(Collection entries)
--*--

-- ==== Sys2Proof/Tests/Slice0.lean ====
section
/-! SUPPORT. Tests. The expected results are those of spec/95_test_vectors.md (named L<k>.<m> row r) and of the encodings of
spec/30_encoding.md; the witnesses at the end meet the hypotheses of the statements. -/

namespace Sys2Proof.Tests

open Sys2Proof.Machine

/-- The machine at creation with one word at 0x200. -/
def start (w : Word) : State := State.reset.storeAtPc w

/-- What a test looks at in the next state; a fault or a refusal fails it. -/
def after (o : Result) (p : State → Bool) : Bool :=
  match o with
  | .next t => p t
  | .fault _ => false
  | .refused _ => false

/-! ### Well-formedness: the two checks of R60 -/

theorem test_wf_refuses_sys_0E0 : (Instr.sys 0x0E0#12).wellFormed = false := by decide
theorem test_wf_refuses_sys_0EE : (Instr.sys 0x0EE#12).wellFormed = false := by decide
theorem test_wf_accepts_sys_1E0 : (Instr.sys 0x1E0#12).wellFormed = true := by decide

/-! ### Decoding: each constructor's word, written out from R57 and R59 to R63 -/

theorem test_decode_sys : decode 0b0000000100100011#16 = .ok (.sys 0x123#12) := by decide
theorem test_decode_cls : decode 0b0000000011100000#16 = .ok .cls := by decide
theorem test_decode_ret : decode 0b0000000011101110#16 = .ok .ret := by decide
theorem test_decode_jp : decode 0b0001101010111100#16 = .ok (.jp 0xABC#12) := by decide
theorem test_decode_call : decode 0b0010010000000001#16 = .ok (.call 0x401#12) := by decide
theorem test_decode_seByte : decode 0b0011101000010010#16 = .ok (.seByte 0xA#4 0x12#8) := by decide
theorem test_decode_sneByte : decode 0b0100101000010010#16 = .ok (.sneByte 0xA#4 0x12#8) := by decide
theorem test_decode_seReg : decode 0b0101000100100001#16 = .ok (.seReg 0x1#4 0x2#4 0x1#4) := by decide
theorem test_decode_ldByte : decode 0b0110101000111100#16 = .ok (.ldByte 0xA#4 0x3C#8) := by decide
theorem test_decode_addByte : decode 0b0111101000000101#16 = .ok (.addByte 0xA#4 0x05#8) := by decide
theorem test_decode_ldReg : decode 0b1000000100100000#16 = .ok (.ldReg 0x1#4 0x2#4) := by decide
theorem test_decode_orReg : decode 0b1000000100100001#16 = .ok (.orReg 0x1#4 0x2#4) := by decide
theorem test_decode_andReg : decode 0b1000000100100010#16 = .ok (.andReg 0x1#4 0x2#4) := by decide
theorem test_decode_xorReg : decode 0b1000000100100011#16 = .ok (.xorReg 0x1#4 0x2#4) := by decide
theorem test_decode_addReg : decode 0b1000000000010100#16 = .ok (.addReg 0x0#4 0x1#4) := by decide
theorem test_decode_subReg : decode 0b1000000000010101#16 = .ok (.subReg 0x0#4 0x1#4) := by decide
theorem test_decode_shr : decode 0b1000000100100110#16 = .ok (.shr 0x1#4 0x2#4) := by decide
theorem test_decode_subnReg : decode 0b1000000100100111#16 = .ok (.subnReg 0x1#4 0x2#4) := by decide
theorem test_decode_shl : decode 0b1000111011101110#16 = .ok (.shl 0xE#4 0xE#4) := by decide
theorem test_decode_sneReg : decode 0b1001000100101111#16 = .ok (.sneReg 0x1#4 0x2#4 0xF#4) := by decide
theorem test_decode_ldI : decode 0b1010000100100011#16 = .ok (.ldI 0x123#12) := by decide
theorem test_decode_jpV0 : decode 0b1011001100000000#16 = .ok (.jpV0 0x300#12) := by decide
theorem test_decode_rnd : decode 0b1100000100001111#16 = .ok (.rnd 0x1#4 0x0F#8) := by decide
theorem test_decode_drw : decode 0b1101000100100101#16 = .ok (.drw 0x1#4 0x2#4 0x5#4) := by decide
theorem test_decode_skp : decode 0b1110000110011110#16 = .ok (.skp 0x1#4) := by decide
theorem test_decode_sknp : decode 0b1110000110100001#16 = .ok (.sknp 0x1#4) := by decide
theorem test_decode_ldVxDt : decode 0b1111010100000111#16 = .ok (.ldVxDt 0x5#4) := by decide
theorem test_decode_ldVxK : decode 0b1111001100001010#16 = .ok (.ldVxK 0x3#4) := by decide
theorem test_decode_ldDtVx : decode 0b1111001000010101#16 = .ok (.ldDtVx 0x2#4) := by decide
theorem test_decode_ldStVx : decode 0b1111001000011000#16 = .ok (.ldStVx 0x2#4) := by decide
theorem test_decode_addI : decode 0b1111001000011110#16 = .ok (.addI 0x2#4) := by decide
theorem test_decode_ldF : decode 0b1111000100101001#16 = .ok (.ldF 0x1#4) := by decide
theorem test_decode_ldB : decode 0b1111000100110011#16 = .ok (.ldB 0x1#4) := by decide
theorem test_decode_storeRegs : decode 0b1111001001010101#16 = .ok (.storeRegs 0x2#4) := by decide
theorem test_decode_loadRegs : decode 0b1111111101100101#16 = .ok (.loadRegs 0xF#4) := by decide

/-- L2.2: words of no row are refused by name. -/
theorem test_decode_rejects :
    decode 0x8008#16 = .error .noFamily8Function ∧ decode 0x800F#16 = .error .noFamily8Function ∧
    decode 0xE09F#16 = .error .noFamilyEFunction ∧ decode 0xF028#16 = .error .noFamilyFFunction := by decide

/-- R56: one byte is no instruction, and two bytes are one, the high byte first (R43). -/
theorem test_decode_bytes :
    decodeBytes [0x12#8] = .error .truncated ∧
    decodeBytes [0x12#8, 0x34#8, 0x56#8] = .ok (.jp 0x234#12, [0x56#8]) := by decide

theorem test_encode_bytes : encodeBytes (.drw 0x1#4 0x2#4 0x5#4) = [0xD1#8, 0x25#8] := by decide
theorem test_table_word : decodeTableWord 16 0xE09E = some (.skp 0x0#4) ∧ decodeTableWord 16 0xF0FF = none := by decide

/-! ### Creation, load and fetch (L2.1) -/

/-- L2.1 row 1: the glyphs 0 and F, and the bytes around the font. -/
theorem test_creation_memory :
    (Memory.get State.reset.mem 0x04F, Memory.get State.reset.mem 0x050, Memory.get State.reset.mem 0x051,
      Memory.get State.reset.mem 0x09B, Memory.get State.reset.mem 0x09F, Memory.get State.reset.mem 0x0A0) =
    (0x00#8, 0xF0#8, 0x90#8, 0xF0#8, 0x80#8, 0x00#8) := by decide

/-- L2.1 row 6: the last word of memory is fetched, and PC goes to 0x1000. -/
theorem test_fetch_at_FFE :
    after (step ((State.reset.setPc 0xFFE#16).storeAtPc 0x00E0#16)) (fun t => t.pc == 0x1000#16 && t.lastResult == .ok) = true := by
  decide

/-- L2.1 rows 7 and 8: above 0xFFE the fetch raises and PC stays. -/
theorem test_fetch_at_FFF :
    after (step (State.reset.setPc 0xFFF#16)) (fun t => t.pc == 0xFFF#16 && t.lastResult == .err .outOfBoundsAddress) = true := by
  decide

/-- L2.1 row 9: an odd PC fetches like any other. -/
theorem test_fetch_odd :
    after (step ((State.reset.setPc 0x201#16).storeAtPc 0x6A05#16)) (fun t => t.getV 0xA#4 == 0x05#8 && t.pc == 0x203#16) = true := by
  decide

/-- L2.1 row 10: a machine without a ROM runs the no-op 0x0000. -/
theorem test_no_rom :
    after (step State.reset) (fun t => t.pc == 0x202#16 && t.lastResult == .unrecognized 0x0000#16) = true := by decide

/-- 30_encoding.md R69: a word of no row is a no-op too. -/
theorem test_unrecognized_word :
    after (step (start 0x8008#16)) (fun t => t.pc == 0x202#16 && t.lastResult == .unrecognized 0x8008#16) = true := by decide

/-- 00_scope.md R5 and 20_memory.md R35: 3584, 0xFFF, 80 font bytes, and a font region that ends at 0x0A0. -/
theorem test_parameters :
    Config.romMax = 3584 ∧ Config.addrMax = Config.memSize - 1 ∧ fontData.length = Config.fontGlyphs * Config.glyphBytes ∧
    Config.fontBase + Config.fontGlyphs * Config.glyphBytes = 0x0A0 := by decide

/-- The host's placing of a word makes the next step run it (log 9). -/
theorem test_with_fetch_word :
    after (step (State.reset.withFetchWord 16 0x6A3C)) (fun t => t.getV 0xA#4 == 0x3C#8) = true := by decide

/-! ### Control flow (L2.3) -/

/-- L2.3 row 20. -/
theorem test_sys : after (step (start 0x0123#16)) (fun t => t.pc == 0x202#16 && t.lastResult == .unrecognized 0x0123#16) = true := by
  decide

/-- L2.3 row 1. -/
theorem test_jp : after (step (start 0x1ABC#16)) (fun t => t.pc == 0xABC#16) = true := by decide

/-- L2.3 row 4. -/
theorem test_call_at_15 :
    after (step { start 0x2400#16 with sp := 15 }) (fun t => t.sp == 16 && t.stack[15] == 0x202#16 && t.pc == 0x400#16) = true := by
  decide

/-- L2.3 row 5. -/
theorem test_call_at_16 :
    after (step { start 0x2400#16 with sp := 16 })
      (fun t => t.sp == 16 && t.pc == 0x202#16 && t.lastResult == .err .stackOverflow) = true := by decide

--*--

Give again, exactly as written, the lines running from the first line of the data above through the line that contains "theorem test_decode_ldReg : decode".

-- ==== Sys2Proof/Tests/Slice0.lean ====
section
/-! SUPPORT. Tests. The expected results are those of spec/95_test_vectors.md (named L<k>.<m> row r) and of the encodings of
spec/30_encoding.md; the witnesses at the end meet the hypotheses of the statements. -/

namespace Sys2Proof.Tests

open Sys2Proof.Machine

/-- The machine at creation with one word at 0x200. -/
def start (w : Word) : State := State.reset.storeAtPc w

/-- What a test looks at in the next state; a fault or a refusal fails it. -/
def after (o : Result) (p : State → Bool) : Bool :=
  match o with
  | .next t => p t
  | .fault _ => false
  | .refused _ => false

/-! ### Well-formedness: the two checks of R60 -/

theorem test_wf_refuses_sys_0E0 : (Instr.sys 0x0E0#12).wellFormed = false := by decide
theorem test_wf_refuses_sys_0EE : (Instr.sys 0x0EE#12).wellFormed = false := by decide
theorem test_wf_accepts_sys_1E0 : (Instr.sys 0x1E0#12).wellFormed = true := by decide

/-! ### Decoding: each constructor's word, written out from R57 and R59 to R63 -/

theorem test_decode_sys : decode 0b0000000100100011#16 = .ok (.sys 0x123#12) := by decide
theorem test_decode_cls : decode 0b0000000011100000#16 = .ok .cls := by decide
theorem test_decode_ret : decode 0b0000000011101110#16 = .ok .ret := by decide
theorem test_decode_jp : decode 0b0001101010111100#16 = .ok (.jp 0xABC#12) := by decide
theorem test_decode_call : decode 0b0010010000000001#16 = .ok (.call 0x401#12) := by decide
theorem test_decode_seByte : decode 0b0011101000010010#16 = .ok (.seByte 0xA#4 0x12#8) := by decide
theorem test_decode_sneByte : decode 0b0100101000010010#16 = .ok (.sneByte 0xA#4 0x12#8) := by decide
theorem test_decode_seReg : decode 0b0101000100100001#16 = .ok (.seReg 0x1#4 0x2#4 0x1#4) := by decide
theorem test_decode_ldByte : decode 0b0110101000111100#16 = .ok (.ldByte 0xA#4 0x3C#8) := by decide
theorem test_decode_addByte : decode 0b0111101000000101#16 = .ok (.addByte 0xA#4 0x05#8) := by decide
theorem test_decode_ldReg : decode 0b1000000100100000#16 = .ok (.ldReg 0x1#4 0x2#4) := by decide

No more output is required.